您现在的位置：程式師世界 >> 編程語言 > >> 更多編程語言 >> Python

Data cleaning: processing method of missing value and abnormal value -- operation of filling missing value with regression equation (with Python code)

編輯：Python

Operation method of filling missing values in regression equation ( attach python Code )

1. Background description ：

In the process of data cleaning, we often encounter problems such as outliers and missing values , occasionally , Will treat outliers as missing values . General missing value processing methods include ： Delete 、 Statistical value filling （ mean value 、 Median, etc ）、 Regression equation predicts filling, etc .
Using the direct delete method is simple and easy , But the disadvantage is , In the case of less recorded data , It will further reduce the sample size , It may change the original distribution of response variables , Resulting in inaccurate analysis results . therefore , The advantage of treating outliers as missing values lies in that the information of existing variables can be used for modeling and mining , For outliers （ Missing value ） Fill in .（ The purpose of this paper is to explore how to use regression equation to predict and estimate , For outliers 、 Operation method of filling with missing values ）

2. Application scenarios ：

Regression equation filling method , Is to select several independent variables that can predict the missing values , Estimating missing values by establishing regression equations . This method can make full use of the information in the original data set , But there are also some shortcomings ：1. Although this is an unbiased estimate , But it ignores random errors , Underestimate the standard deviation and other measurements of unknown properties .2. Before using , It must be assumed that the variable with missing values has a linear relationship with other variables , But in reality, they do not necessarily have such a linear relationship , This can be distinguished with the help of statistical tools , But it often needs more practical experience and business knowledge of modelers to analyze and judge .

3. Methods and steps ：

a. Variables that determine the filling missing values （ Characteristic column ）

b. Split the original dataset ：

Fill in variables with missing values as needed , Split the original data set into 2 A subset of （1. No missing values ：dataset_train; 2. Contains only missing values dataset_pred)

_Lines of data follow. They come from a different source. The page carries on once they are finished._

-- ==== Sys2Proof/Tests/Slice0.lean ====
section
/-!
SUPPORT. Sys2Proof/Tests/Slice0.lean: the check on operands and what it refuses; small tests of single commands, with results worked
out from the spec; and, for the statements, states in which their hypotheses hold.
-/
namespace Sys2Proof.Tests
set_option Elab.async false
open Sys2Proof Sys2Proof.Machine

/-- The state that a command leaves. -/
def after (c : Instr) (s : State) : State :=
  match exec c s with
  | .next t => t
  | _ => s

/-! ## Operands that the hardware cannot present -/

/-- A channel with no rail (R80). -/
theorem test_refuses_rail : wellFormed (.railEnable 63) = false ∧ wellFormed (.railEnable 31) = true := by decide +kernel

/-- A phase that is not wired: VMEM rails have 2 (R80). -/
theorem test_refuses_phase : wellFormed (.imonMask 40 2) = false ∧ wellFormed (.imonMask 40 1) = true := by decide +kernel

/-- A slot with samples of three of a VCMP rail's phases. -/
theorem test_refuses_slot :
    wellFormed (.railSlot 5 { vsense := 1500, imon := [1, 2, 3], samples := 36, tmon := 600, starts := [] }) = false ∧
    wellFormed (.railSlot 5 { vsense := 1500, imon := [1, 2, 3, 4], samples := 36, tmon := 600, starts := [] }) = true := by decide +kernel

/-- A frame of 31 bytes (R244). -/
theorem test_refuses_frame :
    wellFormed (.claimReceived { bytes := List.replicate 31 0 }) = false ∧ wellFormed (.claimReceived { bytes := List.replicate 32 0 }) = true := by
  decide +kernel

/-- A command entry one word short (R306). -/
theorem test_refuses_entry :
    wellFormed (.commandFetch 0 { cmdw := 0, tgt := 0, oper := List.replicate 13 0 }) = false ∧
    wellFormed (.commandFetch 0 { cmdw := 0, tgt := 0, oper := List.replicate 14 0 }) = true := by decide +kernel

def tInput (d : Die) : DieInput := { die := d, vOwn := 1500, vMem := 1500, vPhy := 1500, acts := [], runs := [], waits := [] }

/-- Two inputs of one die. -/
theorem test_refuses_inputs :
    wellFormed (.periodBoundary [tInput 3, tInput 3]) = false ∧ wellFormed (.periodBoundary [tInput 3, tInput 39]) = true := by decide +kernel

/-- What is found on a die under another die's name. -/
theorem test_refuses_found :
    wellFormed (.ageReplan 3 { die := 4, dets := [], coefs := [], leak := [], memlk := none, ffgain := none }) = false ∧
    wellFormed (.ageReplan 3 { die := 3, dets := [], coefs := [], leak := [], memlk := none, ffgain := none }) = true := by decide +kernel

/-- Six of the seven coefficients of a rail (R88). -/
theorem test_refuses_step_result :
    wellFormed (.calibrationStepEnd { rails := [{ rail := 2, coefs := List.replicate 6 0 }], dies := [], missed := [] }) = false ∧
    wellFormed (.calibrationStepEnd { rails := [{ rail := 2, coefs := List.replicate 7 0 }], dies := [], missed := [] }) = true := by decide +kernel

/-- A seed record of tag 5, layer 1 and operation 1: EMEAN 1 000, DMEAN 100, COUNT 9 and MAXSTEP 3, laid out word by word (R162). -/
def tSeed (prec : Nat) : SeedRec := { words := [0x00010005, BitVec.ofNat 32 (2 ^ 16 * prec + 1), 1000, 100, 0, 0x3009, 0, 0] }

/-- A seed record one word short (R162). -/
theorem test_refuses_seed :
    wellFormed (.lseed 0 0 (.data [{ words := (tSeed 3).words.take 7 }])) = false ∧ wellFormed (.lseed 0 0 (.data [tSeed 15])) = true ∧
    wellFormed (.lseed 0 0 .failed) = true := by decide +kernel

/-- A seed record is read in the layout of a Larder entry; one of a reserved bit is not legal (R162). -/
theorem test_seed_layout :
    readSeed (tSeed 3) = ({ key := { tag := 5, layer := 1, op := 1, prec := 3 }, emean := 1000, dmean := 100, evar := 0, count := 9, maxstep := 3
                            seeded := false, last := 0 }, true) ∧ (readSeed (tSeed 16)).2 = false := by decide +kernel

/-- Sensors, detectors, domains and monitors beyond those of a die. -/
theorem test_refuses_units :
    wellFormed (.thermalConversion 36 47 0) = false ∧ wellFormed (.droopTrip 36 63 0 0) = false ∧ wellFormed (.droopHoldEnd 36 3 []) = false ∧
    wellFormed (.monitorSelftest 36 4 0 true) = false ∧ wellFormed (.ageMeasureComplete 36 []) = false ∧
    wellFormed (.checkWindowEnd 5 { offs := [0], vsense := 0 }) = false := by decide +kernel

/-- An I3C read of no words, or of more than 64 bytes. -/
theorem test_refuses_i3c_read :
    wellFormed (.i3cPrivateRead 0) = false ∧ wellFormed (.i3cPrivateRead 17) = false ∧ wellFormed (.i3cPrivateRead 16) = true := by decide +kernel

/-! ## States in which the hypotheses of the statements hold: a witness has the name of its statement, and of a part of it where there are several -/

/-- FULL, with die 2 out of reset. -/
def wFull : State := (State.reset.wr .govStateCur 3).updDie 2 fun x => { x with inReset := false }

/-- Writes of register fields, one after another: field, instance, element and value. -/
def wrs (s : State) (l : List (Sys2Proof.Machine.Field × Nat × Nat × Nat)) : State := s.each l fun s x => s.wr x.1 x.2.2.2 x.2.1 x.2.2.1

/-- FULL, with partition 3 bound to dies 4 to 7, and its ring set RUNNING, privileged and with rings of 16 entries; Hall A's control complex
runs. -/
def wPart : State :=
  (wrs wFull [(.alcPartBindValid, 0, 3, 1), (.alcPartBindTag, 0, 3, 5), (.alcPartDies, 0, 3, 0xF0), (.hifRsStatState, 0, 3, 1),
    (.hifRsCtrlEn, 0, 3, 1), (.hifRsCmdbase, 0, 3, 0x10000), (.hifRsCplbase, 0, 3, 0x20000), (.hifRsStmbase, 0, 3, 0x30000),
    (.hifRsSizesCmd, 0, 3, 4), (.hifRsSizesCpl, 0, 3, 4), (.hifRsSizesTel, 0, 3, 4), (.hifRsSizesStm, 0, 3, 4), (.obsPrivRs, 0, 0, 3),
    (.obsPrivValid, 0, 0, 1)]).updHall 0 fun x => { x with up := true }

/-- The same with a CONTAINED fault of mailbox 1 pending in slot 0. -/
def wPend : State := after (.mailboxSelftest 1 false) wPart

theorem witness_SupplyRemovedAndApplied :
    wPart.aon = true ∧ ({ wPart with aon := false } : State).aon = false ∧ ({ wPart with aon := false } : State).pins.powerAlertN = true ∧
    ({ wPart with aon := false, pins := { wPart.pins with powerAlertN := false } } : State).pins.powerAlertN = false := by decide +kernel

theorem witness_DiscardedWritesAndEmptyAddresses_DiscardedWritesSetAccerr :
    wFull.aon = true ∧ Width.half ≠ .word ∧ (0x4002#20).toNat % 4 ≠ 0 ∧
    (locate (0x48000#20).toNat = none ∧ ¬ (0xC000 ≤ (0x48000#20).toNat ∧ (0x48000#20).toNat < 0x10000)) ∧
    locate (0x00FF0#20).toNat = some (.gov, 0, 0xFF0) ∧ reaches .cc .gov 0xFF0 = true ∧ isMsix .gov 0xFF0 = false ∧
    definedWord .gov 0xFF0 = false ∧ locate ((0x48001#20).toNat - (0x48001#20).toNat % 4) = none := by decide +kernel

theorem witness_AccessKindsLand_AccessKinds : wFull.aon = true ∧ wFull.frozen = none ∧ wFull.rd .govStatusAccerr ≤ 1 := by decide +kernel

theorem witness_HalvesOfWideRegisters_UpperHalfCommits :
    ((wFull.setHeld .cc 0x80030 (some (0x80030, 7))).heldHalf .cc (0x80000 + 16 * 3) = some (0x80000 + 16 * 3, 7)) ∧
    wFull.heldHalf .cc (0x80000 + 16 * 3) = none := by decide +kernel

theorem witness_FatalLatchesAndFailsafe : wFull.aon = true ∧ wFull.flag .fltStatusFatal = false := by decide +kernel

theorem witness_EscalationStopsPartitions :
    wPend.aon = true ∧ wPend.flag .fltPendValid 0 0 = true ∧ 3 ∈ wPend.scopeParts (scopeOf (wPend.rd .fltPendScope 0 0)) (wPend.pendOf 0).unit := by
  decide +kernel

theorem witness_FirstErrorIsCaptured :
    wFull.now < 2 ^ 64 ∧ wFull.flag .fltFirstValid 0 0 = false ∧ (wFull.wr .fltFirstValid 1 0 0).flag .fltFirstValid 0 0 = true := by
  decide +kernel

theorem witness_SelfTestsAndErrorPairs_ErrorPairLevels : (wFull.hd 5).pairTo 1 = false ∧ (wFull.hd 5).pairTo (1 - 1) = false := by decide +kernel

theorem witness_SelfTestsAndErrorPairs_SelfTestsRetire : (wFull.wr .rgcPhstatPh 8 2 1).phMasked 2 1 = true := by decide +kernel

/-- A report of generation 0 on both lanes of die 5. -/
def wReport : Report :=
  { period := 0, gen := 0, energy := 0, cum := 0, idleCum := 0, fc := [], cores := [], vref := 0, leakTerm := 0, c15 := 0, vNow := 0, links := 0,
    acks := [], fatalReq := false }

/-- A grant of period 1, generation 0 and role epoch 0. -/
def wGrant : Grant := { period := 1, gen := 0, epoch := 0, g := 400, sb := 0, maxdly := 0, cores := [], stewsh := 0, invals := [] }

def wLane (r : Report) : State := wFull.updDie 5 fun x => { x with laneA := [r], laneB := [r] }
def wGrantOn (g : Grant) : State := wFull.updHd 5 fun x => { x with lane := [g] }

/-- Die 5 not admitted, its report at hand, late or in time, and a copy of its gain to restore. -/
def wKnock : State := (wLane wReport).updHd 5 fun x => { x with rep := some wReport, admitted := false, copy := [(⟨.dagEgainGown, 5, 0⟩, 70000)] }
def wLate : State := wKnock.updHd 5 fun x => { x with rep := none, late := some wReport }

/-- The island of die 3 has just been cut. -/
def wCut : State := (wFull.updDie 3 fun x => { x with powered := false }).updHd 3 fun x => { x with admitted := false, cutAt := some 0 }

theorem witness_AgentsRestartOrAreCut_DieAgentsRestartAndAreAdmitted :
    (wCut.die 3).powered = false ∧ (wKnock.hd 5).admitted = false ∧ (wKnock.die 5).powered = true ∧ (wKnock.hd 5).newest = some wReport ∧
    (wLate.hd 5).newest = some wReport ∧ wReport.gen = (wKnock.die 5).gen ∧ (wKnock.hd 5).copy = [(⟨.dagEgainGown, 5, 0⟩, 70000)] ∧
    Sys2Proof.Machine.Field.dagEgainGown ∈ copiedFields ∧ (⟨.dagEgainGown, 5, 0⟩ : FieldRef).exists = true ∧ (wCut.hd 3).cutAt = some 0 := by
  decide +kernel

theorem witness_AgentsRestartOrAreCut_UnresponsiveAgents :
    (wFull.updHd 3 fun x => { x with silent := 16 }).unresponsive 3 = true ∧ (wFull.updHd 37 fun x => { x with silent := 16 }).unresponsive 37 = true ∧
    (wFull.updHd 33 fun x => { x with laneOutA := true, laneOutB := true }).unresponsive 33 = true := by decide +kernel

theorem witness_FastPeriod_BoundaryReportsAndApplies :
    (wFull.die 5).powered = true ∧ (wFull.die 5).next = none ∧
    ((wFull.updDie 5 fun x => { x with next := some wGrant }).die 5).next = some wGrant := by decide +kernel

theorem witness_ReportsAndGrants_ReportsUsedOrDropped :
    (0 : Fin 2).val = (wLane wReport).active ∧ ((wLane wReport).die 5).laneTo 0 = [wReport] ∧ 5 ∉ (wLane wReport).inject.lanes ∧
    wReport.gen = ((wLane wReport).die 5).gen ∧ ({ wReport with gen := 1 } : Report).gen ≠ ((wLane { wReport with gen := 1 }).die 5).gen := by
  decide +kernel

theorem witness_ReportsAndGrants_TheStandbyUsesNone :
    (1 : Fin 2).val ≠ (wLane wReport).active ∧ ((wLane wReport).die 5).laneTo 1 = [wReport] := by decide +kernel

theorem witness_ReportsAndGrants_GrantsTakenOrDiscarded :
    ((wGrantOn wGrant).hd 5).lane = [wGrant] ∧ ((wGrantOn wGrant).die 5).powered = true ∧ wGrant.gen = ((wGrantOn wGrant).die 5).gen ∧
    ((wGrantOn wGrant).die 5).epoch ≤ wGrant.epoch ∧ ((wGrantOn wGrant).die 5).applied ≠ some wGrant.period ∧
    ((wGrantOn wGrant).die 5).next = none ∧
    ({ wGrant with gen := 7 } : Grant).gen ≠ ((wGrantOn { wGrant with gen := 7 }).die 5).gen ∧
    wGrant.epoch < (((wGrantOn wGrant).updDie 5 fun x => { x with epoch := 1 }).die 5).epoch ∧
    (((wGrantOn wGrant).updDie 5 fun x => { x with applied := some 1 }).die 5).applied = some wGrant.period ∧
    (((wGrantOn wGrant).updDie 5 fun x => { x with next := some wGrant }).die 5).next = some wGrant ∧
    (((wGrantOn wGrant).updDie 5 fun x => { x with next := some { wGrant with period := 0 } }).die 5).next = some { wGrant with period := 0 } ∧
    ({ wGrant with period := 0 } : Grant).period ≠ wGrant.period := by decide +kernel

/-- The agent of die 2 is admitted, and has been in STEWARD for 9 periods. -/
def wSteward : State := (wFull.updHd 2 fun x => { x with admitted := true }).updDie 2 fun x => { x with steward := true, held := 9 }

theorem witness_StewardStages :
    ((wFull.updHd 5 fun x => { x with admitted := true }).hd 5).admitted = true ∧
    ((wFull.updHd 5 fun x => { x with admitted := true }).die 5).steward = false ∧ (wFull.die 5).powered = true ∧ (wFull.die 5).next = none ∧
    (wFull.hd 5).admitted = false ∧ wFull.svc ≠ svcFailsafe ∧ wFull.svc ≠ svcSteward ∧ (wSteward.die 2).steward = true ∧
    (wSteward.hd 2).admitted = true ∧ 9 ≤ (wSteward.die 2).held ∧ (wFull.wr .govStateCur svcSteward).svc = svcSteward ∧
    (wFull.wr .govStateCur svcSteward).flag .fltStatusFatal = false := by decide +kernel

c. Analyze and test the correlation of relevant variables ：

Empirical analysis determines which attributes are listed in relation to variables that fill missing values , Apply statistical analysis tools , stay dataset_train View on the dataset to verify the correlation between the selected attribute columns .

d. Model and predict ：

Use dataset_train Set up linear regression model , And apply the built model to dataset_pred The missing variables in the data set are predicted and estimated

e. Merge restore datasets ：

Restore two subsets together into one dataset , Prepare data for subsequent modeling .

4. Sample code ：

Data set description ：
The data set is intercepted from a computational intensity （ The response value is ”strength“） As an example, some of the original data of .
In this case "force" Is an important feature , But with missing values , Try to use the regression equation to predict the filling missing value , To build a forecast "Strength" Model data preparation .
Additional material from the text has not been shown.